HW2: Public Health Data Investigation

Understanding Study Design, Data Collection, and Descriptive Statistics

Author

🏥 The Case

Welcome back, Statistical Detective!

Your work has caught the attention of the County Public Health Department. Dr. Sarah Martinez, the Director of Community Health, needs your help analyzing health data and evaluating research studies.

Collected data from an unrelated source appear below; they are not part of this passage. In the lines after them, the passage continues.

-- ==== Sys2Proof/Proofs/Read.lean ====
section
/-! SUPPORT. What the micro-steps of a READ do to SHIFT (40_protocol_engine.md R94) and to the chip
(10_state.md R37 to R40), and what its completion does (R88). -/

namespace Sys2Proof.Machine

open Sys2Proof.Safety

/-! ### Shifting in -/

theorem shiftIn_eq_concat (raw : Raw24) (b : Bool) : shiftIn raw b = (raw.extractLsb' 0 23).concat b :=
  BitVec.append_ofBool _ b

/-- Shifting a bit in doubles the word and adds the bit (R94). -/
theorem shiftIn_toNat (raw : Raw24) (b : Bool) :
    (shiftIn raw b).toNat = (2 * raw.toNat + b.toNat) % 16777216 := by
  have hb : b.toNat < 2 := b.toNat_lt
  rw [shiftIn_eq_concat, BitVec.toNat_concat, BitVec.extractLsb'_toNat, Nat.shiftRight_zero]
  omega

/-- The bit shifted in last is bit 0. -/
theorem shiftIn_getLsbD_zero (raw : Raw24) (b : Bool) : (shiftIn raw b).getLsbD 0 = b := by
  rw [shiftIn_eq_concat, BitVec.getLsbD_concat, if_pos rfl]

/-- The top `k` bits of a word with the next one shifted in are its top `k + 1` bits. -/
theorem shiftIn_top_bits (w : Raw24) (k : Nat) (hk : k < 24) :
    shiftIn (w >>> (24 - k)) (w.getLsbD (23 - k)) = w >>> (24 - (k + 1)) := by
  apply BitVec.eq_of_getLsbD_eq
  intro i hi
  rw [shiftIn_eq_concat, BitVec.getLsbD_concat]
  rcases i with _ | i
  · simp [show 24 - (k + 1) = 23 - k by omega]
  · have h23 : i < 23 := by omega
    simp [h23, show 24 - k + i = 23 - k + (i + 1) by omega]

/-- The bits shifted into 0 so far spell a binary number, first bit first, of which nothing is lost while
it fits (R94). -/
theorem foldl_shiftIn_toNat (n : Nat) (hn : n ≤ 24) (b : Fin n → Bool) :
    ((List.ofFn b).foldl shiftIn 0#24).toNat = ∑ i : Fin n, (b i).toNat * 2 ^ (n - 1 - i.val) ∧
      ((List.ofFn b).foldl shiftIn 0#24).toNat < 2 ^ n := by
  induction n with
  | zero => simp
  | succ n ih =>
    obtain ⟨hsum, hlt⟩ := ih (by omega) fun i => b i.castSucc
    have hfit : 2 ^ (n + 1) ≤ 2 ^ 24 := Nat.pow_le_pow_right (by decide) hn
    have hbit : (b (Fin.last n)).toNat < 2 := Bool.toNat_lt _
    have hdouble : ∑ i : Fin n, (b i.castSucc).toNat * 2 ^ (n + 1 - 1 - i.castSucc.val) =
        2 * ∑ i : Fin n, (b i.castSucc).toNat * 2 ^ (n - 1 - i.val) := by
      rw [Finset.mul_sum]
      refine Finset.sum_congr rfl fun i _ => ?_
      rw [show n + 1 - 1 - i.castSucc.val = (n - 1 - i.val) + 1 by
        have := i.isLt; simp only [Fin.val_castSucc]; omega, Nat.pow_succ]
      ring
    rw [List.ofFn_succ_last, List.foldl_append, List.foldl_cons, List.foldl_nil, shiftIn_toNat,
      Fin.sum_univ_castSucc, hdouble, ← hsum]
    simp only [Fin.val_last, Nat.add_sub_cancel, Nat.sub_self, Nat.pow_zero, Nat.mul_one]
    omega

/-- Settles O33: by the doubling law, and by induction on the number of bits. -/
theorem shiftAssemblesTheFrame : Obligations.ShiftAssemblesTheFrame :=
  ⟨shiftIn_toNat, fun b => (foldl_shiftIn_toNat 24 le_rfl b).1⟩

/-! ### Data pulses and the chip -/

theorem wholeDataPulse_eq (s : State) :
    wholeDataPulse s = chipCountPulse (setClk false (popPin (popPin (midPulse s)))) := rfl

theorem wholeCtrlPulse_eq (s : State) :
    wholeCtrlPulse s = chipCountPulse (setClk false (popPin (midCtrl s))) := rfl

@[simp] theorem dataNext_chip (s : State) : (dataNext s).chip = (wholeDataPulse s).chip := by
  simp [dataNext]

@[simp] theorem dataNext_draws (s : State) : (dataNext s).draws = (wholeDataPulse s).draws := by
  simp [dataNext]

/-- The level sampled is the one shifted in (R85, R94). -/
@[simp] theorem dataNext_shift (s : State) :
    (dataNext s).block.shift = shiftIn s.block.shift (wholeDataPulse s).chip.din := by
  simp [dataNext]

/-- In a pulse that is not stretched past T_PD_US SYNC follows DIN (R40). -/
theorem wholeDataPulse_sync_short {s : State} (hshort : highTime s ≤ s.cfg.tPdUs) :
    SyncFollowsDin s (wholeDataPulse s) := by
  have hl : SameLine (midPulse s) (wholeDataPulse s) := wholeDataPulse_sameLine s
  rcases (midPulse_highPhase s).sync with ⟨hlong, -⟩ | ⟨-, hs⟩
  · omega
  · rwa [SyncFollowsDin, hl.sync, hl.din]

/-- In a READ of draws the pulse puts a draw on DIN, the one made in that step (R37, R83). -/
theorem wholeDataPulse_draw {s : State} (hs : s.chip.source = .draws)
    (hshort : highTime s ≤ s.cfg.tPdUs) :
    (wholeDataPulse s).chip =
        { s.chip with
          din := Config.drawBit s.draws
          sync := (wholeDataPulse s).chip.sync
          pulses := s.chip.pulses + 1 } ∧
      s.draws < (wholeDataPulse s).draws := by
  have hm : midPulse s = driveDin (Config.drawBit s.draws) (spendDraw (risen s)) := by
    have hr : (risen s).chip.source = .draws := hs
    rw [midPulse_short s hshort, chipShiftOut, hr]
    rfl
  refine ⟨?_, ?_⟩
  · ext1 <;> simp [wholeDataPulse, hm, risen]
  · have := driveDin_draws_le (Config.drawBit s.draws) (spendDraw (risen s))
    rw [wholeDataPulse_eq, hm]
    exact this

/-- A pulse stretched past T_PD_US leaves the chip as a power-down does (R38, R154). -/
theorem wholeDataPulse_long {s : State} (hlong : s.cfg.tPdUs < highTime s) :
    (wholeDataPulse s).chip =
      { (powerDown (risen s)).chip with pulses := s.chip.pulses + 1 } := by
  rw [wholeDataPulse_eq, midPulse_long s hlong]
  simp [risen]

theorem wholeCtrlPulse_long {s : State} (hlong : s.cfg.tPdUs < highTime s) :
    (wholeCtrlPulse s).chip =
      { (powerDown (risen s)).chip with pulses := s.chip.pulses + 1 } := by
  rw [wholeCtrlPulse_eq, midCtrl_long s hlong]
  simp [risen]

/-- A chip that has powered down stays so through a pulse (R38). -/
theorem midCtrl_source_poweredDown {s : State} (hs : s.chip.source = .poweredDown) :
    (midCtrl s).chip.source = .poweredDown := by
  rcases Nat.lt_or_ge s.cfg.tPdUs (highTime s) with h | h
  · rw [midCtrl_long s h, powerDown_source]
  · rw [midCtrl_short s h]; exact hs

/-- Settles O23: the chip after a whole pulse of a READ of a word, and of one of draws. -/
theorem dataPulseSamplesTheChip : Obligations.DataPulseSamplesTheChip := by
  refine ⟨fun s w hm hp hc hpins hs hshort => ?_, fun s turn hpins hs hshort => ?_⟩
  · have turn : dataTurn s = true := (dataTurn_iff s).mpr ⟨hm, hp, hc⟩
    have hchip := wholeDataPulse_word (takeEvent s) w hs hshort
    have hsync : SyncFollowsDin (takeEvent s) _ := wholeDataPulse_sync_short hshort
    have hdin : (wholeDataPulse (takeEvent s)).chip.din = w.getLsbD (23 - s.block.cnt.toNat) := by
      rw [hchip]; rfl
    rw [SyncFollowsDin, hdin] at hsync
    refine ⟨_, step_data_whole turn hpins, ?_, ?_⟩
    · rw [dataNext_chip, hchip, hsync]; rfl
    · rw [dataNext_shift, shiftIn_getLsbD_zero, hdin]
  · obtain ⟨hchip, hdraws⟩ := wholeDataPulse_draw (s := takeEvent s) hs hshort
    have hsync : SyncFollowsDin (takeEvent s) _ := wholeDataPulse_sync_short hshort
    have hdin : (wholeDataPulse (takeEvent s)).chip.din = Config.drawBit s.draws := by
      rw [hchip]; rfl
    rw [SyncFollowsDin, hdin] at hsync
    refine ⟨_, step_data_whole turn hpins, ?_, ?_, ?_⟩
    · rw [dataNext_chip, hchip, hsync]; rfl
    · rw [dataNext_shift, shiftIn_getLsbD_zero, hdin]
    · rw [dataNext_draws]; exact hdraws

/-- Settles O24: a long pulse of either kind is a power-down, and a data bit after one is 1. -/
theorem powerDownForcesOnes : Obligations.PowerDownForcesOnes := by
  refine ⟨fun s turn hpins hlong => ?_, fun s turn hpins hlong => ?_, fun s turn hpins hs => ?_⟩
  · have hchip := wholeDataPulse_long (s := takeEvent s) hlong
    refine ⟨_, step_data_whole turn hpins, ?_⟩
    rw [dataNext_shift, shiftIn_getLsbD_zero, dataNext_chip, hchip]
    exact ⟨powerDown_source _, powerDown_din _, powerDown_din _, rfl, powerDown_nextGain _,
      powerDown_conv _⟩
  · have hchip := wholeCtrlPulse_long (s := takeEvent s) hlong
    refine ⟨_, step_ctrl_whole turn hpins, ?_⟩
    rw [ctrlNext, afterCtrl_chip, hchip]
    exact ⟨powerDown_source _, by simp, by simp, by simp, powerDown_din _, rfl,
      powerDown_nextGain _, powerDown_conv _⟩
  · have hmid : (midCtrl (takeEvent s)).chip.source = .poweredDown := midCtrl_source_poweredDown hs
    obtain ⟨hsrc, hdin⟩ := wholeDataPulse_poweredDown (takeEvent s) hmid
    refine ⟨_, step_data_whole turn hpins, ?_⟩
    rw [dataNext_shift, shiftIn_getLsbD_zero, dataNext_chip]
    exact ⟨hsrc, hdin⟩

/-! ### Completion -/

/-- The pulses of a frame name the mode of its GAIN (R39, R63). -/
theorem gainOfPulses_pulseCount : ∀ g : BitVec 2, gainOfPulses (pulseCount g) = gainOfCode g := by
  decide

/-- After a power-down NEXT_GAIN stays the draw it is (R38). -/
theorem takeGain_poweredDown {s : State} (hs : s.chip.source = .poweredDown) : takeGain s = s :=
  if_pos hs

/-- A frame of whole pulses sets NEXT_GAIN to the mode they name (R39). -/
theorem takeGain_counted {s : State} {m : GainMode} (hs : s.chip.source ≠ .poweredDown)
    (hm : gainOfPulses (s.chip.pulses - dataPulses) = some m) :
    takeGain s = setNextGain m s := by
  rw [takeGain, if_neg hs, hm]

theorem gainOfCode_of_legal {s : State} (h : gainLegal s = true) :
    ∃ m, gainOfCode s.block.gain = some m := by
  rw [← Option.isSome_iff_exists]
  revert h
  rw [gainLegal]
  generalize s.block.gain = g
  revert g
  decide

/-- The NEXT_GAIN a completed READ leaves, where the chip has seen the pulses the block counted (R39). -/
theorem completeRead_nextGain {s : State} {m : GainMode} (hs : s.chip.source ≠ .poweredDown)
    (hp : s.chip.pulses = 24 + pulseCount s.block.gain) (hm : gainOfCode s.block.gain = some m) :
    (completeRead s).chip.nextGain = m := by
  have hcount : gainOfPulses (s.chip.pulses - dataPulses) = some m := by
    rw [hp, dataPulses, Nat.add_sub_cancel_left, gainOfPulses_pulseCount, hm]
  have htake := takeGain_counted
    (s := setStep .idle 0#5 (setResult (pattern (widen s.block.shift)) s)) hs hcount
  rw [completeRead, respondOk_chip, chipEndFrame_chip_nextGain, htake]
  rfl

theorem completeRead_nextGain_poweredDown {s : State} (hs : s.chip.source = .poweredDown) :
    (completeRead s).chip.nextGain = s.chip.nextGain := by
  have htake := takeGain_poweredDown
    (s := setStep .idle 0#5 (setResult (pattern (widen s.block.shift)) s)) hs
  rw [completeRead, respondOk_chip, chipEndFrame_chip_nextGain, htake]
  rfl

/-- Settles O26: the last micro-step is `completeRead`. -/
theorem readCompletes : Obligations.ReadCompletes := by
  intro s hm hp hc
  refine ⟨_, step_complete hm hp hc, completeRead_block _, by simp, by simp [pattern], ?_,
    completeRead_chip_conv (takeEvent s), fun hs hpul hg => ?_,
    completeRead_nextGain_poweredDown (s := takeEvent s), by simp, by simp, by simp, by simp⟩
  · ext1 <;> simp
  · obtain ⟨m, hcode⟩ := gainOfCode_of_legal hg
    have hcount : s.chip.pulses = 24 + pulseCount s.block.gain := by
      simpa [pulsesLegal, hp, hc, dataPulses] using hpul
    rw [hcode, completeRead_nextGain (s := takeEvent s) hs hcount hcode]

end Sys2Proof.Machine
end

“We’re facing multiple public health challenges,” Dr. Martinez explains. “Childhood obesity rates are climbing, vaccination coverage varies across neighborhoods, and we’re seeing concerning patterns in chronic disease prevalence. We have data from various sources, but we need someone who understands both study design and data analysis to help us make evidence-based decisions. We also need to evaluate published health studies to inform our policies.”

Your mission: Use your knowledge of study design, data collection methods, and descriptive statistics to help the Public Health Department make informed decisions!

Question 1: Recognizing Well-Designed Studies

Dr. Martinez shares three different approaches the department is considering for studying the effectiveness of a new diabetes prevention program.

Study A: The department plans to recruit 200 volunteers who are interested in the program. Half will participate in the 12-week program, and half will be asked to wait. Participants will know which group they’re in, and researchers will measure blood glucose levels before and after.

Study B: The department will randomly assign 300 eligible participants to either the new prevention program or the standard health education program currently offered. Neither participants nor the health educators measuring outcomes will know which program is the “new” one. The study will be conducted at three different community health centers.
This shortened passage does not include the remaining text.